Dataset entries:
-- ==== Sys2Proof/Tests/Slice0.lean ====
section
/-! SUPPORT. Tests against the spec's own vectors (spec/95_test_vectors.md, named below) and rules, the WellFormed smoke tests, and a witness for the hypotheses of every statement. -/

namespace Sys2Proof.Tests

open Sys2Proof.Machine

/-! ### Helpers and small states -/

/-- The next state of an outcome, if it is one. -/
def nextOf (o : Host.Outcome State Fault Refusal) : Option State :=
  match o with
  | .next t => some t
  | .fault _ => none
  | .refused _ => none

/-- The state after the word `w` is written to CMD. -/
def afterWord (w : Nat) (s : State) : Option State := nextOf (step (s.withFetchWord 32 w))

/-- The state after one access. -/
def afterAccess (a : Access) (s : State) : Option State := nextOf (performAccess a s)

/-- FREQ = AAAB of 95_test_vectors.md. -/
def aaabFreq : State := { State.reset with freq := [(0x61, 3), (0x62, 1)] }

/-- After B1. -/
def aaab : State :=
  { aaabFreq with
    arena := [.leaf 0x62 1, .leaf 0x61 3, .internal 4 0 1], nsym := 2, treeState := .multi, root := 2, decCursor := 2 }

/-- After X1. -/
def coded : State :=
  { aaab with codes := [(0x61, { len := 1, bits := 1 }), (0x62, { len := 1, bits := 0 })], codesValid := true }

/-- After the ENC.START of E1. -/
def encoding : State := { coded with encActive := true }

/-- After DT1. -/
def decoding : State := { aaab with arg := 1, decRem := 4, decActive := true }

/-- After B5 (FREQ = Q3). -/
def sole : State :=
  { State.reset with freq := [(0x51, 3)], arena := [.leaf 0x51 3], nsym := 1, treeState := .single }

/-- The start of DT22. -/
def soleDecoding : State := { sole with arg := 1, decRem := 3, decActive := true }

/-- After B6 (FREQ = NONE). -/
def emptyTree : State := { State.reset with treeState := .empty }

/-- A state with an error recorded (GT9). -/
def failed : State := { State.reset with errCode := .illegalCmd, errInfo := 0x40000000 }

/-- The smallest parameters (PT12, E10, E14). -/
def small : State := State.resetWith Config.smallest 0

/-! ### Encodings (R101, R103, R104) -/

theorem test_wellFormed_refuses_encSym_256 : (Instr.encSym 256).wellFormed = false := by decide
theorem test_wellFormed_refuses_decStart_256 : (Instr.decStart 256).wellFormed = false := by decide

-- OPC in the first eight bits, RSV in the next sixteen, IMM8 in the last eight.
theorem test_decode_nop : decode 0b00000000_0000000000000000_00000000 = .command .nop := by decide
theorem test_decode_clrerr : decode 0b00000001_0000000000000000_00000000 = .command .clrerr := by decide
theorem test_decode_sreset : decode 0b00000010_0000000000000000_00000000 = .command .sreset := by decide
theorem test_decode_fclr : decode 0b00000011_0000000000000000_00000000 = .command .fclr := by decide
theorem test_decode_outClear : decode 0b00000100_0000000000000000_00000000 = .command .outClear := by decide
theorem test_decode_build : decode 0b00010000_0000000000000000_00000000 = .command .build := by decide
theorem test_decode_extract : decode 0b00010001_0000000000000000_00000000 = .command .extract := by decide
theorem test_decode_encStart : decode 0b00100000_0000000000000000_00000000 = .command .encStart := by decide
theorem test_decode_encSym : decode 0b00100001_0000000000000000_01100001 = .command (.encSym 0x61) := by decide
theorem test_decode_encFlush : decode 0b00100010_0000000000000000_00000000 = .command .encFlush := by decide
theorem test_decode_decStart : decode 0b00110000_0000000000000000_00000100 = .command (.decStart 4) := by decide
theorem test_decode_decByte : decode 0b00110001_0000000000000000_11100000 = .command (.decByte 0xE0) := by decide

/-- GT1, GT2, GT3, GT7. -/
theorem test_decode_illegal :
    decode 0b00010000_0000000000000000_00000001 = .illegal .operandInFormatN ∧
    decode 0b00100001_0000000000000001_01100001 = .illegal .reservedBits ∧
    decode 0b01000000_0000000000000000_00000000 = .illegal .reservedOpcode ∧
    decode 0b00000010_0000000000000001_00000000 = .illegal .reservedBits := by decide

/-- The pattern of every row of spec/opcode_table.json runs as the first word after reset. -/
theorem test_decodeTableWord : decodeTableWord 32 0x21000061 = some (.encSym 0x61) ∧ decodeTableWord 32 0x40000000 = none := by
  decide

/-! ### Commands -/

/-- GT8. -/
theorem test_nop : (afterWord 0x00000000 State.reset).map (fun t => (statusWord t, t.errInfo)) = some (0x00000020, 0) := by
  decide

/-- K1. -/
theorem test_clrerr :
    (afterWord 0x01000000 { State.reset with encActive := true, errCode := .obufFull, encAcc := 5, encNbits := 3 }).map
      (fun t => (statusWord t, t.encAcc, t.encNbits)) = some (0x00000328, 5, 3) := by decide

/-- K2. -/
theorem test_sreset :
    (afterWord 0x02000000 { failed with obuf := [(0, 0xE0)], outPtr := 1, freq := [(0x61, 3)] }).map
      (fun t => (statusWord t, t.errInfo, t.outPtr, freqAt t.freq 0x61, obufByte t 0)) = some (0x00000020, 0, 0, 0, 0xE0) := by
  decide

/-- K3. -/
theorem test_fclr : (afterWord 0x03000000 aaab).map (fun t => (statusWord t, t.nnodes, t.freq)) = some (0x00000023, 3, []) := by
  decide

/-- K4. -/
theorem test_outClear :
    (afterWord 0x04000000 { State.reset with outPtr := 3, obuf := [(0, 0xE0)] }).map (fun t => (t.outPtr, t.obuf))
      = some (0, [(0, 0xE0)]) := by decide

**Assigned task:** In the records above, find each line with the word "decActive" and copy it.

**Solution to this task:**
def decoding : State := { aaab with arg := 1, decRem := 4, decActive := true }
def soleDecoding : State := { sole with arg := 1, decRem := 3, decActive := true }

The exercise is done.